You don't usually call the audio engineer a musician though. The fact that you "want a string section" is the important part. Art is communication, if you fuck with the AI until it communicates what you want, that can be art, as long as you're not trying to pass off that the fake brushstrokes contain any meaning. If you learn all the right prompt words to make it "good" and then Photoshop it to fix all the telltale AI glitches but the only idea being communicated comes from 6 random people on Deviantart smashed together, that's not art.

[–] [email protected] 10 points 7 months ago (1 children)

Computer assisted ≠ computer generated. This is a fundamentally understood distinction.

[–] [email protected] 5 points 7 months ago (2 children)

I'd welcome you to offer a rigorous definition of this supposedly well-known distinction. Computers don't generate anything spontaneously. They always require some level of direction.

Are the outputs of VSTs not "computer generated"? You can fumble around on a keyboard just moving up and down until you find the pitch you want, and the software will output an orchestral swell of dozens of instruments that take years and years to master, with none of that effort expended by the one mashing the keyboard.

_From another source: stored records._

-- ==== Sys2Proof/Certificates/Slice0/Obligations.lean ====
section
/-! DEFINITION. The statements for the provers, from the numbered rules of spec/. -/
open Sys2Proof Sys2Proof.Machine

/-! ## The control core: scalar instructions (spec/11) -/

/-- R255 and R256: every two-source and one-source instruction of majors 0x00 and 0x01, and LI, in every operand form: s(d)
takes the value of the table, written here over the integers, and nothing else changes. `a` and `b` are the 32-bit operands. -/
def Obligations.ScalarIntegerResults : Prop :=
  (∀ (s : State) (d : BitVec 6) (a b : Opnd), s.b.held (d :: (opRegs a ++ opRegs b)) = false →
    let x := s.b.op32 a
    let y := s.b.op32 b
    let k := y.toNat % 32
    let n := 1 + litN a + litN b
    WritesS (.add d a b) s d (BitVec.ofInt 32 (x.toInt + y.toInt)) n ∧
    WritesS (.sub d a b) s d (BitVec.ofInt 32 (x.toInt - y.toInt)) n ∧
    WritesS (.mul d a b) s d (BitVec.ofInt 32 (x.toInt * y.toInt)) n ∧
    WritesS (.mulh d a b) s d (BitVec.ofInt 32 (x.toInt * y.toInt / 2 ^ 32)) n ∧
    WritesS (.mulhu d a b) s d (BitVec.ofNat 32 (x.toNat * y.toNat / 2 ^ 32)) n ∧
    WritesS (.div d a b) s d (if y = 0 then 0xFFFFFFFF else BitVec.ofInt 32 (x.toInt.tdiv y.toInt)) n ∧
    WritesS (.rem d a b) s d (if y = 0 then x else BitVec.ofInt 32 (x.toInt.tmod y.toInt)) n ∧
    WritesS (.divu d a b) s d (if y = 0 then 0xFFFFFFFF else BitVec.ofNat 32 (x.toNat / y.toNat)) n ∧
    WritesS (.remu d a b) s d (if y = 0 then x else BitVec.ofNat 32 (x.toNat % y.toNat)) n ∧
    WritesS (.and d a b) s d (x &&& y) n ∧
    WritesS (.or d a b) s d (x ||| y) n ∧
    WritesS (.xor d a b) s d (x ^^^ y) n ∧
    WritesS (.andn d a b) s d (x &&& ~~~y) n ∧
    WritesS (.shl d a b) s d (BitVec.ofNat 32 (x.toNat * 2 ^ k)) n ∧
    WritesS (.shr d a b) s d (BitVec.ofNat 32 (x.toNat / 2 ^ k)) n ∧
    WritesS (.sra d a b) s d (BitVec.ofInt 32 (x.toInt / 2 ^ k)) n ∧
    WritesS (.rol d a b) s d (x <<< k ||| x >>> (32 - k)) n ∧
    WritesS (.ror d a b) s d (x >>> k ||| x <<< (32 - k)) n ∧
    WritesS (.min d a b) s d (if x.toInt ≤ y.toInt then x else y) n ∧
    WritesS (.max d a b) s d (if x.toInt ≤ y.toInt then y else x) n ∧
    WritesS (.minu d a b) s d (if x.toNat ≤ y.toNat then x else y) n ∧
    WritesS (.maxu d a b) s d (if x.toNat ≤ y.toNat then y else x) n ∧
    WritesS (.sext d a b) s d
      (BitVec.ofInt 32 (if x.toNat % 2 ^ (k + 1) < 2 ^ k then (x.toNat % 2 ^ (k + 1) : Nat)
        else (x.toNat % 2 ^ (k + 1) : Nat) - 2 ^ (k + 1))) n ∧
    WritesS (.zext d a b) s d (BitVec.ofNat 32 (x.toNat % 2 ^ (k + 1))) n ∧
    WritesS (.sel d a b) s d (if s.b.getS d ≠ 0 then x else y) n ∧
    WritesS (.cmp d a b) s d
      (BitVec.ofNat 32 ((if x = y then 1 else 0) + (if x.toInt < y.toInt then 2 else 0) +
        (if x.toNat < y.toNat then 4 else 0) + (if y.toInt < x.toInt then 8 else 0) +
        (if y.toNat < x.toNat then 16 else 0))) n) ∧
  (∀ (s : State) (d : BitVec 6) (a : Opnd), s.b.held (d :: opRegs a) = false →
    let x := s.b.op32 a
    let n := 1 + litN a
    (∃ z ≤ 32, (∀ j < z, x.getLsbD (31 - j) = false) ∧ (z < 32 → x.getLsbD (31 - z) = true) ∧
      WritesS (.clz d a) s d (BitVec.ofNat 32 z) n) ∧
    (∃ z ≤ 32, (∀ j < z, x.getLsbD j = false) ∧ (z < 32 → x.getLsbD z = true) ∧
      WritesS (.ctz d a) s d (BitVec.ofNat 32 z) n) ∧
    WritesS (.popc d a) s d (BitVec.ofNat 32 ((List.range 32).countP x.getLsbD)) n ∧
    WritesS (.mov d a) s d x n) ∧
  (∀ (s : State) (d : BitVec 6) (i : BitVec 18), s.b.held [d] = false →
    WritesS (.li d i) s d (BitVec.ofInt 32 i.toInt) 1)

/-- Lane j of width w of v is f of the signed lanes of x and y, modulo 2^w, for every lane of the word. -/
def LaneWise (w : Nat) (f : Int → Int → Int) (x y v : Word) : Prop :=
  ∀ j, j < 32 / w →
    v.extractLsb' (w * j) w = BitVec.ofInt w (f (x.extractLsb' (w * j) w).toInt (y.extractLsb' (w * j) w).toInt)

Is that sound computer-assisted or computer-generated in your estimation? Much the same with AI images. It's not fundamentally different from any other computerized tool.

[–] [email protected] 6 points 7 months ago

That's pretty reductive and bad comparison. Your example boils down to saying that you could argue guitarist is a machine assisted.

[–] [email protected] 0 points 7 months ago* (last edited 7 months ago) (1 children)

Again, ASSISTED ≠ CREATED. I don’t know how this is difficult for you.

Assisted requires foreknowledge of skill/talent. Like a guitarist using an effect pedal to enhance his sound.

Created leans entirely on the hardware/software combo to do the heavy lifting.

It take ZERO skill to type a sentence into a computer to generate an image. Period. And of argument. I’m sorry this others you; but this is how I see it.

[–] [email protected] 7 points 7 months ago (1 children)

I said in my original post that just typing a prompt isn't an example of skill. I stated that there are people who use both AI and non-AI tools in complex workflows that include a ton of manual work, and in those cases it's disingenuous to write off the process as not being creative.

I'm not sure exactly what you're arguing against, but it isn't the position I took. Seems like a reading comprehension issue.

[–] [email protected] -3 points 7 months ago (2 children)

My point is that AI generated pictures aren’t art. Period.

I’m not arguing nuance. My opinion is across the board- no nuance. No argument… it’s not art.

[–] [email protected] 6 points 7 months ago (1 children)

Would you call a person that creates paintings by cutting images from magazines an artist?

What if the person cuts the images from AI generated content?

[–] [email protected] 1 points 7 months ago* (last edited 7 months ago)

I would. Because they came up with the idea in their brain and did the skilled work it took to create it. They didn’t have a computer do it for them.

You’re not going to make a point here. Because ag the end of the day, no matter what example you use, it’ll always be that SOMEONE is actually doing the creative heavy lifting instead of a computer doing it for someone that takes the credit.

AI images aren’t art. And if it absolutely HAS to be called such, than at the bare minimum, the PC used to create it takes ALL the credit for it- not the hack that typed in a descriptive sentence.

[–] [email protected] 3 points 7 months ago (1 children)

The issue with your categorical "no nuance" stance is that there is nuance in the world.

[–] [email protected] -1 points 7 months ago* (last edited 7 months ago)

Not all things are nuanced. Sometimes some things just are what they are, or aren’t what we want them to be.

AI imagery isn’t art and those that make it aren’t artists.